On May 14, 10 weeks before the start of the rescheduled Tokyo Olympics, the ones which organizers once sold as the “Recovery Games,” Kenji Utsunomiya submitted his petition. Backed by 350,000 signatures, amid a state of emergency, it arrived at Tokyo Governor Yuriko Koike’s desk with a simple message.
And all across a country awash in controversy, a country anything but recovered from the pandemic, millions of people seem to agree. Public opinion polls have shown that somewhere between 60 and 80% of Japanese citizens oppose the holding of the Tokyo Games this summer. Some have pressured athletes to pull out. Others have protested in streets. Athletes themselves have questioned the Games’ safety. Members of parliament have bickered about them.
Despite growing opposition, the International Olympic Committee and Tokyo 2020 organizing committee have repeatedly said that the Games are on. “Everything is telling us,” IOC spokesman Mark Adams said Wednesday, “that the Games can go ahead and will go ahead.” Organizers have revealed some of an elaborate plan to prevent COVID-19 from spreading among participants – and, crucially, throughout the host city.
“Our experts are satisfied that it can be done,” Dick Pound, the IOC’s longest-serving member, told Yahoo Sports in a phone interview. The Japanese government and organizing committee agree, Pound said, that “we can do this, and we should do it.”
But a series of minor cancellations and COVID-related alterations have stimulated external concern that plans could still crumble. The traditional torch relay has been rerouted and interrupted. Dozens of Japanese towns have abandoned plans to host foreign athletes. USA Track and Field called off a pre-Games training camp in Japan. IOC president Thomas Bach recently called off a visit.
And so, among people two and three degrees removed from the IOC and organizing committee, some doubts linger about whether the Games will actually happen.
Most, to be clear, believe they likely will. Pound, who last winter spoke honestly about the prospect of postponement, said the probability is “very close to 100%.”
The question, then, is whether they should happen against the wishes of the hosts.
A country on edge
The threat of COVID-19 is at the heart of the Japanese public’s uneasiness about hosting the Olympics this summer. Japan is already grappling with a surge in cases that has hampered its economy, overburdened its healthcare system and fueled frustration over a sluggish vaccine rollout.
On May 14, as Japan’s case count exceeded 6,000 for the fourth consecutive day, Prime Minister Yoshihide Suga expanded the state of emergency he had previously declared from six regions to nine. That means 70% of Japanese citizens must abide by restrictions that include banning eateries from serving alcohol or staying open past 8 p.m.

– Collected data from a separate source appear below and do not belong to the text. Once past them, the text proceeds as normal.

-- ==== Sys2Proof/Machine/Branch.lean ====
section
/-! DEFINITION. JT and JF (spec/43_branch.md R85, R86): absolute, the target being operand 2. -/

namespace Sys2Proof.Machine

/-- JT (R85): any non-zero condition takes the branch. -/
def execJt (m : Modes) (p1 p2 : Int) (s : State) : Result :=
  conclude .jt m s (branch .jt (fun c => decide (c ≠ 0)) m p1 p2 s)

/-- JF (R86): only the exact value 0 takes the branch. -/
def execJf (m : Modes) (p1 p2 : Int) (s : State) : Result :=
  conclude .jf m s (branch .jf (fun c => decide (c = 0)) m p1 p2 s)

end Sys2Proof.Machine
end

Although Japan’s current infection rate doesn’t come close to what the U.S. endured last winter, the Japanese healthcare system also doesn’t appear prepared to handle such an outbreak. In Japan’s hardest-hit cities, hospitals are reportedly overflowing with COVID-19 patients. Some hospitals with enough doctors and nurses have used waiting rooms and hallways to create extra bed space. Those that are understaffed have been forced to turn away severely ill patients.
Kentario Iwata, an infectious disease expert at Kobe University, told Yahoo Sports that his hospital expanded its ICU to accommodate more patients, but “the number newly diagnosed with COVID is far more than we can manage.” Norio Sugaya, director of Keiyu Hospital in Yokohama City, told Yahoo Sports the crisis is even more dire in Osaka.
“Nearly 20 patients were unable to be hospitalized and died at home,” Sugaya said. “Patients in need of oxygen are waiting to be hospitalized at home.”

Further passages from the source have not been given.